В Эфесе хватало сплетников и кроме Барбата, и слухи ходили не только о зиме, проведенной им с Клеопатрой. Некоторые шутили, что в его семье платье носит он, а доспехи – Фульвия. Другие посмеивались, что по крайней мере один человек из рода Антониев воюет, пусть даже и женщина. Антоний вынужден был делать вид, что не слышит всего этого, но раздражение его росло. Рассказ Планка не смягчил Антония, гнев не погасило даже горе, терзавшее его, пока не выяснилось, что Луций в безопасности и здоров. Их брат Гай был убит в Македонии, и только казнь убийцы облегчила боль. Он, большой брат, любил их.
Любовь к Фульвии ушла навсегда, думал он, с презрением глядя на нее. Глупая, глупая cunnus! Надев доспехи, она публично кастрировала его.
– Я хочу, чтобы к утру ты покинула этот дом, – отрезал он, схватив ее за руку и силой усадив под картиной с Ахиллом. – Пусть Аттик сострадает людям, заслуживающим этого. Я напишу ему сегодня, и он не посмеет оскорбить меня, сколько бы денег у него ни было. Ты – позор как жена и как женщина, Фульвия! Я больше не хочу иметь с тобой ничего общего. Я немедленно пришлю тебе уведомление о разводе.
– Но, – рыдая, прошамкала она, – я убежала без денег, без имущества, Марк! Мне нужны деньги на жизнь!
– Обратись к своим банкирам. Ты богатая женщина и sui iuris.
Антоний громко крикнул слуг.
– Приведи ее в порядок и выбрось вон! – велел он еле живому от страха управляющему, потом круто повернулся и ушел.
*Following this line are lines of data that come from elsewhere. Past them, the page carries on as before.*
/-- KEY_LOAD (R423, R424): inside the session of the partition's function at a host port, into an empty slot that no other partition owns. -/
def execKeyLoad (s : State) : Host.Outcome State Fault Refusal :=
  match s.ev with
  | some (.keyLoad p n u key) =>
    let open_ : Bool := (Tab.get Fn.reset s.fns (p.toNat + 1)).sess.isSome || (Tab.get Fn.reset s.fns (32 + p.toNat + 1)).sess.isSome
    let k := s.keySlot n.toNat
    if open_ && k.state == 0 && !(k.owned && k.part != p) then
      let slot : KeySlot := ⟨match u with | .xts => 1 | .gcm => 2, p, 0, u, match u with | .xts => key | .gcm => key &&& BitVec.ofNat 512 (2 ^ 256 - 1), true⟩
      .next { s with keys := Tab.set s.keys n.toNat slot }
    else .next s
  | _ => .next s

/-- A transfer that holds the key of an erased slot stops at the unit that it would begin next (R426). -/
def CxXfer.loseKey (x : CxXfer) (n : Nat) : CxXfer := if x.req.gcm && field (x.req.word 0) 0 6 == n then { x with nokey := true } else x

/-- Erase a slot (R426): the lines under it are written back under the old key and dropped, and what HBM holds under it is read no more (R156). The slot
keeps its owner (DEDUCED, log 47). -/
def State.eraseKey (s : State) (n : Nat) : State :=
  let s := { s with
    keys := Tab.set s.keys n { s.keySlot n with state := 3 }
    cores := s.cores.map fun (c : Nat × Core) => if c.2.xfers.isEmpty then c else (c.1, { c.2 with xfers := c.2.xfers.map fun (x : CxXfer) => x.loseKey n }) }
  let s := s.flush fun l => l.key.toNat == n
  { s with keys := Tab.set s.keys n { s.keySlot n with state := 0, key := 0, inv := 0 } }

/-- KEY_ERASE (R426). -/
def execKeyErase (s : State) : Host.Outcome State Fault Refusal :=
  match s.ev with
  | some (.keyErase n) => .next (s.eraseKey n.toNat)
  | _ => .next s

/-! ## Totals of the intervals (R223) -/

/-- Add counts to a total; the saturation of a counter is kept. -/
def addTotal (t : Nat × Bool) (n : Nat) : Nat × Bool := (min (t.1 + n) (2 ^ 48 - 1), t.2 || decide (2 ^ 48 - 1 < t.1 + n) || n == 2 ^ 32 - 1)

/-- The counts of a partition's cores and homes reach its lowest slice (R223). -/
def State.sendCounts (s : State) (p : Pid) : State :=
  let sl := s.kernel p
  let rd := (s.partCores p).flatMap fun c => (s.core (BitVec.ofNat 11 c)).rlog
  let wr := (s.partSlices p).flatMap fun x => (s.slice x).wlog
  let s := rd.foldl (fun (s : State) x => s.modSlice sl fun k =>
    let t := Tab.get ((0, false), (0, false)) k.totals x.1
    { k with totals := Tab.set k.totals x.1 (addTotal t.1 x.2.toNat, t.2) }) s
  let s := wr.foldl (fun (s : State) x => s.modSlice sl fun k =>
    let t := Tab.get ((0, false), (0, false)) k.totals x.1
    { k with totals := Tab.set k.totals x.1 (t.1, addTotal t.2 x.2.toNat) }) s
  let s := (s.partCores p).foldl (fun (s : State) c => if (s.core (BitVec.ofNat 11 c)).rlog.isEmpty then s else s.modCore (BitVec.ofNat 11 c) fun k => { k with rlog := [] }) s
  ((s.partSlices p).foldl (fun (s : State) x => s.modSlice x fun k => { k with wlog := [] }) s).emit (.logCountSum p)

/-- The partitions in force. -/
def State.parts (s : State) : List Pid := ((List.range 16).map (BitVec.ofNat 4)).filter fun p => (s.pdesc p).isSome

/-- LOG_INTERVAL_END (R223, R416): the migration counts start again too. -/
def execLogIntervalEnd (s : State) : Host.Outcome State Fault Refusal :=
  match s.ev with
  | some .logIntervalEnd =>
    let t := { s with slices := s.slices.map fun (k : Nat × Slice) =>
      (k.1, { k.2 with migr := k.2.migr.map fun (m : Nat × Migr) => (m.1, { m.2 with d := 0, h := 0 }) }) }
    .next (t.parts.foldl (fun (t : State) p => t.sendCounts p) t)
  | _ => .next s

/-- Word 0 of a count record: the descriptor, the saturation of its two totals, and the bytes read (R428). -/
def countWord (d : Nat) (x : (Nat × Bool) × (Nat × Bool)) : Word :=
  BitVec.ofNat 64 (d * 2 ^ 57 + (if x.1.2 then 2 ^ 56 else 0) + (if x.2.2 then 2 ^ 55 else 0) + x.1.1)

/-- LOG_COUNT_SUM (R223, R428): one interval record, of the interval that has just ended, and its count records in ascending order; then the totals are
zero. The label of R427 has no place in the layout of R428 (log 9). -/
def execLogCountSum (s : State) : Host.Outcome State Fault Refusal :=
  match s.ev with
  | some (.logCountSum p) =>
    let sl := s.kernel p
    let l := (s.slice sl).totals.filter fun x => x.2.1.1 != 0 || x.2.2.1 != 0
    let s := s.modSlice sl fun k => { k with totals := [] }
    if l.isEmpty then .next s
    else
      .next (l.foldl (fun (t : State) x => t.appendLog sl (countWord x.1 x.2) fun _ => BitVec.ofNat 64 x.2.2.1)
        (s.appendLog sl (BitVec.ofNat 64 (2 ^ 62 + (s.time.toNat - 1) / 2 ^ 20)) fun seq => BitVec.ofNat 64 (seq * 2 ^ 32 + l.length)))
  | _ => .next s

/-! ## SCRUB and its receipt (R429 to R431) -/

/-- An entry of the receipt: a unit that does not read back as cleared has its fail bit set (R429, R431). -/
def recEntry (kind unit count : Nat) (fail : Bool) : List Byte :=
  wordBytes (BitVec.ofNat 64 (kind * 2 ^ 56 + (if fail then 2 ^ 55 else 0) + unit)) ++ wordBytes (BitVec.ofNat 64 count)

/-- The map of a slice's touched units as bytes. -/
def touchedBytes (k : Slice) : List Byte :=
  (List.range 512).map fun i => BitVec.ofNat 8 (((List.range 8).filter fun j => k.touched.contains (8 * i + j)).map (2 ^ ·)).sum

/-- Clear the accumulators of a partition. -/
def State.scrubAcc (s : State) (cs : List Nat) : State × List Byte :=
  let t := cs.foldl (fun (s : State) c => s.modCore (BitVec.ofNat 11 c) fun k => { k with accs := [] }) s
  (t, cs.flatMap fun c => recEntry 2 c 4 !(t.core (BitVec.ofNat 11 c)).accs.isEmpty)

/-- Clear scratchpads and core tables. -/
def State.scrubSpad (s : State) (cs : List Nat) : State × List Byte :=
  let in_ (a : Nat) : Bool := paRegion a == 1 && cs.contains (a / 2 ^ 19 % 2048)
  let t := { s with mem := s.mem.filter fun x => !in_ x.1, poison := s.poison.filter fun g => !in_ (32 * g) }
  let t := cs.foldl (fun (t : State) c => t.modCore (BitVec.ofNat 11 c) fun k => { k.blank with accs := k.accs }) t
  (t, cs.flatMap fun c =>
    let k := t.core (BitVec.ofNat 11 c)
    recEntry 1 c k.sblk.toNat (t.mem.any fun x => spadOf c x.1) ++ recEntry 3 c 1 !(k.ents.isEmpty && k.chans.isEmpty))

/-- Empty the bank ways of a partition: all twelve of each bank (R146). -/
def State.scrubWay (s : State) (p : Pid) : State × List Byte :=
  let t := s.flush (s.ownLine p)
  (t, (s.partBanks p).flatMap fun b => recEntry 4 b 12 (t.lines.any fun l => 16 * l.sl + bankIn (64 * l.ln) == b))

/-- The stacks that keep the state of a partition's cores: both of each die (R152). -/
def State.partStacks (s : State) (p : Pid) : List Nat := ((s.partCores p).map coreDie).eraseDups.flatMap fun d => [2 * d, 2 * d + 1]

/-- Clear the shadow regions of a partition. -/
def State.scrubShd (s : State) (p : Pid) : State × List Byte :=
  let t := { s with shadow := Tab.del s.shadow p.toNat }
  (t, (s.partStacks p).flatMap fun st => recEntry 5 st 160 (Tab.find t.shadow p.toNat).isSome)

/-- Clear the touched units of the partition's HBM, and the maps. -/
def State.scrubHbm (s : State) (sls : List Nat) : State × List Byte :=
  let hit (a : Nat) : Bool := paRegion a == 0 && sls.contains (a / 2 ^ 33 % 64) && (s.slice (a / 2 ^ 33 % 64)).touched.contains (a / 2 ^ 21 % 4096)
  let t := { s with
    mem := s.mem.filter fun x => !hit x.1
    poison := s.poison.filter fun g => !hit (32 * g)
    hkey := s.hkey.filter fun x => !hit (64 * x.1)
    badchk := s.badchk.filter fun x => !hit (64 * x) }
  let t := sls.foldl (fun (t : State) sl => t.modSlice sl fun k => { k with touched := [] }) t
  (t, sls.flatMap fun sl => recEntry 6 sl (s.slice sl).touched.length (t.mem.any fun x => hit x.1 && x.1 / 2 ^ 33 % 64 == sl) ++ touchedBytes (s.slice sl))

/-- Erase the key slots of a partition, which nobody owns then (log 47). -/
def State.scrubKeys (s : State) (p : Pid) : State × List Byte :=
  let l := (List.range 64).filter fun n => (s.keySlot n).state != 0 && (s.keySlot n).part == p
  let t := l.foldl (fun (s : State) n => s.eraseKey n) s
  let t := { t with keys := t.keys.map fun (x : Nat × KeySlot) => if x.2.owned && x.2.part == p && x.2.state == 0 then (x.1, KeySlot.reset) else x }
  (t, l.flatMap fun n => recEntry 7 n 1 ((t.keySlot n).state != 0))

/-- The measurement of the firmware images of slices 0 to 63 (R432). -/
def State.firmware (s : State) : BitVec 384 := Config.firmware ((List.range 64).map fun n => (s.slice n).fwver)

/-- The header of the receipt. -/
def receiptHead (s : State) (m : ScrubReq) (count : Nat) : List Byte :=
  wordBytes 0x544350525F324B44 ++ [1, m.part.setWidth 8, m.scope.setWidth 8, if s.mode m.part 3 then 1 else 0]
    ++ (wordBytes (BitVec.ofNat 64 count)).take 4 ++ ((List.range 16).map fun i => m.nonce.extractLsb' (8 * i) 8)
    ++ wordBytes m.time ++ wordBytes s.time ++ wordBytes s.rseq ++ (wordBytes ((s.core m.who.core).dev.setWidth 64)).take 2 ++ List.replicate 6 0
    ++ linkBytes s.firmware ++ List.replicate 16 0

/-- Bytes of a signature, numbered by the use of the key. -/
def sigBytes (n len : Nat) : List Byte := (List.range len).map fun i => Config.signature n i

/-- Remove the copies of a line that a store of the kernel changes (R150). -/
def State.forgetCopies (s : State) (ln : Nat) : State :=
  { s.dropCopies ln none with lines := (s.dropCopies ln none).lines.map fun (l : CLine) => if l.ln = ln then { l with shar := 0 } else l }

/-- The kernel stores bytes that lie in one line, in a space and through its record as it stands, as any store of the device is performed there (R119, R145,
R159): at a window, out of a peer's port, at its host, or at its bank. One that is refused, and one that no record maps, is reported (log 47). -/
def State.kernelStore (s : State) (who : Who) (va : Nat) (bs : List Byte) : State :=
  let refused (t : State) (code : Code) : State := t.sysRec who.pid [26, putField 0 0 16 code.toNat, BitVec.ofNat 64 va]
  match s.recFind (s.home who.pid who.sid va) who.sid va with
  | none => refused s cNotMapped
  | some (_, d) =>
    let a := atcPa (recAtc d) va
    let r : MemReq := ⟨{ who with lref := noObj }, .store, BitVec.ofNat 56 a, bs.length, BitVec.ofNat 512 (bs.foldr (fun b n => b.toNat + 256 * n) 0),
      BitVec.ofNat 64 (2 ^ bs.length - 1), BitVec.ofNat 64 va, d.key, false, 0, 0, none, .step, none, 0⟩
    match paRegion a with
    | 1 => match s.windowOp r with | (t, .fault c _) => refused t c | (t, _) => t
    | 3 => s.toPort a (.bankRequest r)
    | 4 =>
      let x := s.lineNow (s.homePlace who.pid a)
      let (d', p, wp) := mergeLine x.1 x.2.1 (reqLine r) (reqMask r)
      if s.torn who.pid a then refused s cPaFault
      else if wp then refused s cWpoison
      else (s.uncache (s.homePlace who.pid a)).storeLine (placeLine (s.homePlace who.pid a)) d' p x.2.2 false
    | _ => match (s.forgetCopies (a / 64)).performNow r with | (t, .fault c _) => refused t c | (t, _) => t

/-- A run of the kernel's stores, line by line. -/
def State.kernelRun (s : State) (who : Who) (va : Nat) (bs : List Byte) : Nat → State
  | 0 => s
  | n + 1 => if bs.isEmpty then s else (s.kernelStore who va (bs.take 64)).kernelRun who (va + 64) (bs.drop 64) n

/-- What every SCRUB empties of a core, whatever its scopes (R154, R166, R184, R193 to R196, R232): the tables that R402 lists go with the scope of the
scratchpads (R429), and these are none of them. The mooring entries of the heads that leave the queues go with the heads (R194). -/
def Core.scrubbed (k : Core) : Core := { k with
  atc := [], ro := [], mxq := [], mxrq := [], vxq := [], cxq := [], fifo := [], xfers := [], srb := [], moor := [], last := 63, rcc := 0
  cxdone := [], cxnext := [], cxfin := [] }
Фульвия долго сидела, прислонившись к стене и почти не ощущая присутствия дрожащих от ужаса девушек, которые старались умыть ей лицо, остановить кровь и слезы. Когда-то она смеялась, если слышала от какой-нибудь женщины о разбитом сердце. Она считала, что сердце не может разбиться. Теперь она знала, что это не так. Марк Антоний разбил ее сердце, и починить его уже нельзя.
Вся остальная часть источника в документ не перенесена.